Ahora bien, ya que hemos visualizado qué es lo que hay que hacer con aquellos que no merecen estar a nuestro lado, simplemente por deslealtad, por interés, o por lo que sea. Vamos a centrarnos en aquellas personas que sí se quedan. O mejor aún en las que aparecen en estos momentos. Estas son las auténticas. En la época del ocaso, de la tristeza, del miedo, de la oscuridad, cuando los brillos desaparecen y la mayoría de las luces se apagan, hay que ser muy valiente para llegar a la vida de alguien, y para no sólo no salir corriendo, sino que para decir:

“ vamos, yo te guío, si quieres mi luz, aquí la tienes, déjate llevar, déjate acompañar, déjate ayudar. No tienes porqué ser superman/superwoman, y no tienes porqué salvar el mundo en solitario. Sólo haz lo que tienes que hacer. No va a ser fácil. Te vas a caer mil veces. Vas a tener zancadillas que van a llegar por todos los frentes. Pero si cada vez que te caes, te levantas, si cada vez que te zancadillean aprendes, no te preocupes, porque tú vas a ser quién sea capaz de salir, de seguir, de resurgir. Yo estoy aquí para ayudarte, yo estoy aquí para guiarte, para orientarte, y cuando te desvíes, por supuesto para recriminarte, y para demostrarte tus errores. Tú sólo tienes que hacer y hacer. No dejarte vencer, ni por los de fuera, ni por supuesto por el peor enemigo, el que habita dentro de ti. El que en muchas ocasiones te va a decir. “¿Para qué te levantas ya?; Vámonos a dormir, si da igual; no te preocupes, mañana lo harás. Si no puedes, déjalo, qué le vamos a hacer”. A ese es al que no debes de escuchar. Contra ese es contra el que más alerta debes estar, porque yo podré estar a tu lado, pero será una guerra que deberás batir solo, en la que habrá miles de batallas. No te engañes, por mucho que parezca que vas ganando, es un enemigo muy sibilino, y puede ocurrir que sin darte cuenta esté aprovechando tu momento de vanidad, para volver a entrar como caballo de Troya y minar el trabajo que has hecho”.
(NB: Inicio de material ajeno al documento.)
/-! ## What the host and reset do to the invariant -/

/-- The invariant says nothing of the events to come or of the output lines (logs 3, 8, 9, 10). -/
theorem State.Inv.withLines {s : State} (h : s.Inv) (inputs : List Event) (returned : Option Word)
    (mapOut : Option MapResult) (unitOut : Option UnitReading) :
    State.Inv { s with inputs := inputs, returned := returned, mapOut := mapOut, unitOut := unitOut } :=
  { h with }

theorem State.Inv.popped {s : State} (h : s.Inv) : s.popped.Inv := h.withLines _ _ _ _

/-- Reset puts every register at 0 in IDLE, within any capacities (R180). -/
theorem State.Inv.afterReset {s : State} (h : s.Inv) : s.afterReset.Inv where
  params := h.params
  inWf := Memory.wf_nil _
  outWf := Memory.wf_nil _
  cause := State.reset_inv.cause
  errForm := State.reset_inv.errForm
  outLenZero _ := rfl
  inLenFits := nofun
  encRegs := nofun
  decRegs := nofun
  decUnits := nofun
  counters := ⟨Nat.zero_le _, Nat.zero_le _, Nat.zero_le _, Nat.zero_le _⟩
  busyWritten := nofun

/-- IN_LEN is stored while no operation runs that depends on it (R146). -/
theorem State.Inv.storeInLen {s : State} (h : s.Inv) (hb : s.busy = false) (v : Word) :
    State.Inv { s with inLen := v } := by
  obtain ⟨henc, -, hdec⟩ := s.not_busy_iff.mp hb
  exact { h with
    inLenFits := fun hb' => absurd hb' (Bool.not_eq_true _ ▸ hb)
    encRegs := fun hs => absurd hs henc
    decRegs := fun hs => absurd hs hdec }

/-- An IN_BUF entry is stored below CAP_IN while no operation reads it (R147). -/
theorem State.Inv.storeInBuf {s : State} (h : s.Inv) (hb : s.busy = false) {k : Nat} (hk : k < s.params.capIn)
    (v : Word) : State.Inv { s with inBuf := s.inBuf.put k v } := by
  obtain ⟨-, -, hdec⟩ := s.not_busy_iff.mp hb
  exact { h with
    inWf := Memory.wf_put v h.inWf hk
    decUnits := fun hs => absurd hs hdec }

/-- REFUSE sets CMD_ERR with its cause (R144). -/
theorem State.Inv.refuse {s : State} (h : s.Inv) {cause : CmdCause} (hc : cause ≠ .none) : (s.refuse cause).Inv :=
  { h with cause := ⟨fun _ => hc, fun _ => rfl⟩ }

/-- START_ENCODE begins with nothing written and the cursor at 0 (R142). -/
theorem State.Inv.startEncode {s : State} (h : s.Inv) (hl : s.inLen.toNat ≤ s.params.capIn) : s.startEncode.Inv := by
  obtain ⟨-, -, -, hcl⟩ := h.counters
  exact { h with
    cause := by simp
    errForm := errForm_of_none rfl nofun
    outLenZero := fun _ => rfl
    inLenFits := fun _ => hl
    encRegs := fun _ => ⟨rfl, rfl, Nat.zero_le _⟩
    decRegs := nofun
    decUnits := nofun
    counters := ⟨Nat.zero_le _, Nat.mul_le_mul_left 32 hl, Nat.zero_le _, hcl⟩
    busyWritten := fun _ => nofun }

/-- START_DECODE leaves the registers to DEC_TERM (R143). -/
theorem State.Inv.startDecode {s : State} (h : s.Inv) (hl : s.inLen.toNat ≤ s.params.capIn) : s.startDecode.Inv :=
  { h with
    cause := by simp
    errForm := errForm_of_none rfl nofun
    outLenZero := fun _ => rfl
    inLenFits := fun _ => hl
    encRegs := nofun
    decRegs := nofun
    decUnits := nofun
    busyWritten := fun _ => nofun }

theorem State.Inv.cmdWrite {s : State} (h : s.Inv) (v : Word) : (s.cmdWrite v).Inv := by
  obtain ⟨cause, hc, e⟩ | ⟨-, hl, ⟨-, e⟩ | ⟨-, e⟩⟩ := s.cmdWrite_cases v <;> rw [e]
  · exact h.refuse hc
  · exact h.startEncode hl
  · exact h.startDecode hl

/-! ## What the engine does to the invariant -/

/-- An error ends the operation with no result, a KIND, and CP 0 where the kind is EMPTY (R161, R163). -/
theorem State.Inv.raise {s : State} (h : s.Inv) {kind : ErrKind} (hk : kind ≠ .none) {cp : CodeUnit}
    (hcp : kind = .empty → cp = 0#16) : (s.raise kind cp).Inv :=
  { h with
    errForm := ⟨kind, cp, rfl, fun hkind => hcp (hkind.resolve_left hk), by simp [hk]⟩
    outLenZero := fun _ => rfl
    inLenFits := nofun
    encRegs := nofun
    decRegs := nofun
    decUnits := nofun
    busyWritten := nofun }

/-- An encoder data step writes entry OC and moves OC by one and I by 15, at most 14 past NB (R100, R103, R104). -/
theorem State.Inv.afterUnit {s : State} (h : s.Inv) (hs : s.state = .encRun) (hi : s.i < s.nb)
    (ho : s.oc < s.params.capOut) (p : Group) : (s.afterUnit p).Inv := by
  obtain ⟨hnb, hio, -⟩ := h.encRegs hs
  obtain ⟨-, hcn, -, hcl⟩ := h.counters
  have hdec : s.state ≠ .decRun := by simp [hs]
  exact { h with
    outWf := Memory.wf_put _ h.outWf ho
    encRegs := fun _ => ⟨hnb, by simp only [State.afterUnit]; omega, by simp only [State.afterUnit]; omega⟩
    decRegs := fun hs' => absurd hs' hdec
    decUnits := fun hs' => absurd hs' hdec
    counters := ⟨by simp only [State.afterUnit]; omega, hcn, ho, hcl⟩
    busyWritten := fun hb k hk => by
      rw [State.outLive_of_encRun (by exact hs)] at hk
      simp only [State.afterUnit] at hk ⊢
      rw [Memory.find_put]
      split
      · rfl
      · exact h.busyWritten hb k (by rw [State.outLive_of_encRun hs]; omega) }

/-- ENC_TERM writes the last entry and completes (R105). -/
theorem State.Inv.afterEncTerm {s : State} (h : s.Inv) (hs : s.state = .encRun) (ho : s.oc < s.params.capOut) :
    s.afterEncTerm.Inv := by
  obtain ⟨hci, hcn, -, hcl⟩ := h.counters
  exact { h with
    outWf := Memory.wf_put _ h.outWf ho
    errForm := errForm_of_none (h.errInfo_of_ne_error (by simp [hs])) nofun
    outLenZero := fun hdone => absurd rfl hdone
    inLenFits := nofun
    encRegs := nofun
    decRegs := nofun
    decUnits := nofun
    counters := ⟨hci, hcn, ho, hcl⟩
    busyWritten := nofun }

/-- DEC_TERM on a terminator starts the run over the data units with nothing placed (R120). -/
theorem State.Inv.beginDecRun {s : State} (h : s.Inv) (hs : s.state = .decTerm) (hl : s.inLen.toNat ≠ 0)
    {n : TailCount} (hn : n ≠ 0#4) : State.Inv { s with tb := n, i := 0, l := 0, state := .decRun } := by
  obtain ⟨-, hcn, hco, -⟩ := h.counters
  have hb : s.busy = true := s.busy_iff.mpr (.inr (.inl hs))
  exact { h with
    errForm := errForm_of_none (h.errInfo_of_ne_error (by simp [hs])) nofun
    outLenZero := fun _ => h.outLenZero (by simp [hs])
    inLenFits := fun _ => h.inLenFits hb
    encRegs := nofun
    decRegs := fun _ => ⟨hn, Nat.one_le_iff_ne_zero.mpr hl, by simp [ceilDiv]⟩
    decUnits := fun _ => nofun
    counters := ⟨Nat.zero_le _, hcn, hco, Nat.zero_le _⟩
    busyWritten := fun _ => nofun }

/-- A placement moves I past a data unit, and extends L to the end `e` of the words the unit reaches, every entry up to
there written (R122, R124, R125). -/
theorem State.Inv.placed {s : State} (h : s.Inv) (hs : s.state = .decRun) (hi : s.i + 1 < s.inLen.toNat)
    (hd : isData (s.unitAt s.i) = true) {e : Nat} {m : Memory} (hl : max s.l e = ceilDiv (15 * (s.i + 1)) 32)
    (he : e ≤ s.params.capOut) (hwf : m.wf s.params.capOut = true)
    (hm : ∀ k, k < s.l ∨ k < e → (k < s.l → (s.outBuf.find k).isSome = true) → (m.find k).isSome = true) :
    State.Inv { s with i := s.i + 1, l := max s.l e, outBuf := m } := by
  obtain ⟨htb, -, -⟩ := h.decRegs hs
  obtain ⟨-, hcn, hco, hcl⟩ := h.counters
  have hfits := h.inLenFits (s.busy_iff.mpr (.inr (.inr hs)))
  have henc : s.state ≠ .encRun := by simp [hs]
  exact { h with
    outWf := hwf
    encRegs := fun hs' => absurd hs' henc
    decRegs := fun _ => ⟨htb, hi, hl⟩
    decUnits := fun _ k hk => by
      obtain hk | rfl := Nat.lt_succ_iff_lt_or_eq.mp hk
      · exact h.decUnits hs k hk
      · exact hd
    counters := ⟨by show s.i + 1 ≤ 32 * s.params.capIn + 14; omega, hcn, hco, max_le hcl he⟩
    busyWritten := fun hb k hk => by
      refine hm k (lt_max_iff.mp ?_) fun hkl => h.busyWritten hb k ?_
      · rwa [State.outLive_of_decRun (by exact hs)] at hk
      · rwa [State.outLive_of_decRun hs] }

/-- DEC_TRIM shortens L and completes (R126). -/
theorem State.Inv.trimmed {s : State} (h : s.Inv) (hs : s.state = .decRun) {n : Nat} (hn : n ≤ s.l) :
    State.Inv { s with l := n, outLen := lenWord n, state := .done, outEra := s.outEra + 1 } := by
  obtain ⟨hci, hcn, hco, hcl⟩ := h.counters
  exact { h with
    errForm := errForm_of_none (h.errInfo_of_ne_error (by simp [hs])) nofun
    outLenZero := fun hdone => absurd rfl hdone
    inLenFits := nofun
    encRegs := nofun
    decRegs := nofun
    decUnits := nofun
    counters := ⟨hci, hcn, hco, hn.trans hcl⟩
    busyWritten := nofun }

theorem State.trimmedLength_le {s : State} {n : Nat} (h : s.trimmedLength = .ok n) : n ≤ s.l := by
  obtain ⟨-, -, rfl⟩ | ⟨-, -, -, rfl⟩ | ⟨-, rfl⟩ := State.trimmedLength_eq_ok.mp h
  · exact Nat.sub_le _ _
  · exact Nat.zero_le _
  · exact le_refl _

/-- The words that cover one more unit, where it ends in the word it starts in and where it straddles (R121, R122). -/
theorem ceilDiv_unit_within {i : Nat} (h : 15 * i % 32 ≤ 17) :
    max (ceilDiv (15 * i) 32) (15 * i / 32 + 1) = ceilDiv (15 * (i + 1)) 32 := by
  unfold ceilDiv
  omega

theorem ceilDiv_unit_across {i : Nat} (h : 17 < 15 * i % 32) :
    max (ceilDiv (15 * i) 32) (15 * i / 32 + 2) = ceilDiv (15 * (i + 1)) 32 := by
  unfold ceilDiv
  omega

theorem execDecPlaceIn_inv {s t : State} (h : s.Inv) (hexec : execDecPlaceIn s = .next t) : t.Inv := by
  obtain ⟨hsel, hi, hw⟩ := execDecPlaceIn_next hexec
  obtain ⟨hs, hlen, hd, ho⟩ := State.selector_decPlaceIn.mp hsel
  obtain ⟨-, -, hl⟩ := h.decRegs hs
  obtain ⟨m, hm, hfind, hwf⟩ := execDecPlaceIn_spec hsel hi hw
  obtain rfl := Host.Outcome.next.inj (hm.symm.trans hexec)
  refine h.placed hs hlen hd (by rw [hl, ceilDiv_unit_within ho]) hw (hwf h.outWf) fun k hk hold => ?_
  simp only [hfind, apply_ite Option.isSome, Option.isSome_some]
  split_ifs
  · rfl
  · rfl
  · exact hold (by omega)

theorem execDecPlaceStraddle_inv {s t : State} (h : s.Inv) (hexec : execDecPlaceStraddle s = .next t) : t.Inv := by
  obtain ⟨hsel, hi, hw⟩ := execDecPlaceStraddle_next hexec
  obtain ⟨hs, hlen, hd, ho⟩ := State.selector_decPlaceStraddle.mp hsel
  obtain ⟨-, -, hl⟩ := h.decRegs hs
  obtain ⟨m, hm, hfind, hwf⟩ := execDecPlaceStraddle_spec hsel hi hw
  obtain rfl := Host.Outcome.next.inj (hm.symm.trans hexec)
  refine h.placed hs hlen hd (by rw [hl, ceilDiv_unit_across ho]) hw (hwf h.outWf) fun k hk hold => ?_
  simp only [hfind, apply_ite Option.isSome, Option.isSome_some]
  split_ifs
  · rfl
  · rfl
  · rfl
  · exact hold (by omega)

theorem execDecTerm_inv {s t : State} (h : s.Inv) (hexec : execDecTerm s = .next t) : t.Inv := by
  obtain ⟨hsel, ⟨-, rfl⟩ | ⟨hl, -, ⟨-, rfl⟩ | ⟨n, hn, rfl⟩⟩⟩ := execDecTerm_next.mp hexec
  · exact h.raise (kind := .empty) nofun fun _ => rfl
  · exact h.raise (kind := .term) nofun nofun
  · exact h.beginDecRun (State.selector_decTerm.mp hsel) hl (fromterm_ne_zero hn)

/-- Each of the eight engine steps keeps the invariant. -/
theorem engine_keeps_inv {s t : State} {i : Instr} (hi : EngineStep i) (h : s.Inv) (hexec : exec i s = .next t) :
    t.Inv := by
  obtain rfl | rfl | rfl | rfl | rfl | rfl | rfl | rfl := hi <;> simp only [exec] at hexec
  · obtain ⟨hsel, -, ho, rfl⟩ := execEncDataIn_next.mp hexec
    obtain ⟨hs, hlt, -⟩ := State.selector_encDataIn.mp hsel
    exact h.afterUnit hs hlt ho _
  · obtain ⟨hsel, -, -, ho, rfl⟩ := execEncDataStraddle_next.mp hexec
    obtain ⟨hs, hlt, -⟩ := State.selector_encDataStraddle.mp hsel
    exact h.afterUnit hs hlt ho _
  · obtain ⟨hsel, ho, rfl⟩ := execEncTerm_next.mp hexec
    obtain ⟨hs, -⟩ := State.selector_encTerm.mp hsel
    exact h.afterEncTerm hs ho
  · exact execDecTerm_inv h hexec
  · obtain ⟨-, -, rfl⟩ := execDecCharBad_next.mp hexec
    exact h.raise (kind := .data) nofun nofun
  · exact execDecPlaceIn_inv h hexec
  · exact execDecPlaceStraddle_inv h hexec
  · obtain ⟨hsel, n, hn, rfl⟩ := execDecTrim_next.mp hexec
    obtain ⟨hs, -⟩ := State.selector_decTrim.mp hsel
    exact h.trimmed hs (State.trimmedLength_le hn)

/-! ## The invariant of a run -/

theorem exec_keeps_inv {s t : State} {i : Instr} (h : s.Inv) (hexec : exec i s = .next t) : t.Inv := by
  obtain hlines | ⟨v, -, rfl⟩ | ⟨hb, v, rfl⟩ | ⟨hb, k, v, hk, rfl⟩ | ⟨hi, -, -⟩ := exec_cases hexec
  · rw [hlines]
    exact h.withLines _ _ _ _
  · exact h.cmdWrite v
  · exact h.storeInLen hb v
  · exact h.storeInBuf hb hk v
  · exact engine_keeps_inv hi h hexec

/-- Settles O11: taking the event off keeps the invariant, and so does whatever the event comes to. -/
theorem stepKeepsTheInvariant : Obligations.StepKeepsTheInvariant := by
  intro s t h hstep
  obtain ⟨-, rfl⟩ | ⟨-, -, rfl⟩ | ⟨i, hexec, -⟩ := step_cases_popped hstep
  · exact h.popped.afterReset
  · exact h.popped
  · exact exec_keeps_inv h.popped hexec

/-! ## What a step leaves as it was -/

/-- No instruction changes the input of a running operation: the host's stores are ignored, and the engine writes
neither (R147, R185). -/
theorem exec_keeps_input_of_busy {s t : State} {i : Instr} (hb : s.busy = true) (hexec : exec i s = .next t) :
    t.inLen = s.inLen ∧ t.inBuf = s.inBuf := by
  obtain hlines | ⟨v, -, rfl⟩ | ⟨hidle, -⟩ | ⟨hidle, -⟩ | ⟨-, -, -, hframe, -⟩ := exec_cases hexec
  · rw [hlines]
    exact ⟨rfl, rfl⟩
  · rw [State.cmdWrite_of_busy hb]
    exact ⟨rfl, rfl⟩
  · simp [hb] at hidle
  · simp [hb] at hidle
  · rw [hframe]
    exact ⟨rfl, rfl⟩

/-- Settles O51. -/
theorem busyFreezesTheInput : Obligations.BusyFreezesTheInput := by
  intro s t hb hreset hstep
  obtain ⟨hr, -⟩ | ⟨-, -, rfl⟩ | ⟨i, hexec, -⟩ := step_cases_popped hstep
  · exact absurd hr hreset
  · exact ⟨rfl, rfl⟩
  · exact exec_keeps_input_of_busy (s := s.popped) hb hexec

/-- The rows of the engine steps are those of the table's engine-step format (R84). -/
theorem format_of_engineStep {i : Instr} (h : EngineStep i) : i.format = .engineStep := by
  obtain rfl | rfl | rfl | rfl | rfl | rfl | rfl | rfl := h <;> rfl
Si tienes la suerte de encontrar un faro así, que te guíe, préstale mucha atención. No dejes que se apague. Te dirá cosas feas. En muchas ocasiones te pondrá contra la espada y la pared, pero sólo así podrás tener una oportunidad para ganar la guerra.

Huye de quiénes te regalen el oído, de quiénes resalten tus virtudes aunque sean ciertas, porque así escuchando lo que ya sabes, no podrás crecer, no podrás ser mejor, no podrás vencer.

Y por supuesto, cuando la tempestad amaine, y las aguas parezcan plácidas, no olvides a quién estuvo a tu lado en la batalla. No seas desagradecido. No peques de arrogante, porque además recuerda, que en cualquier momento, la tempestad puede volver a traer un tsunami a tu vida.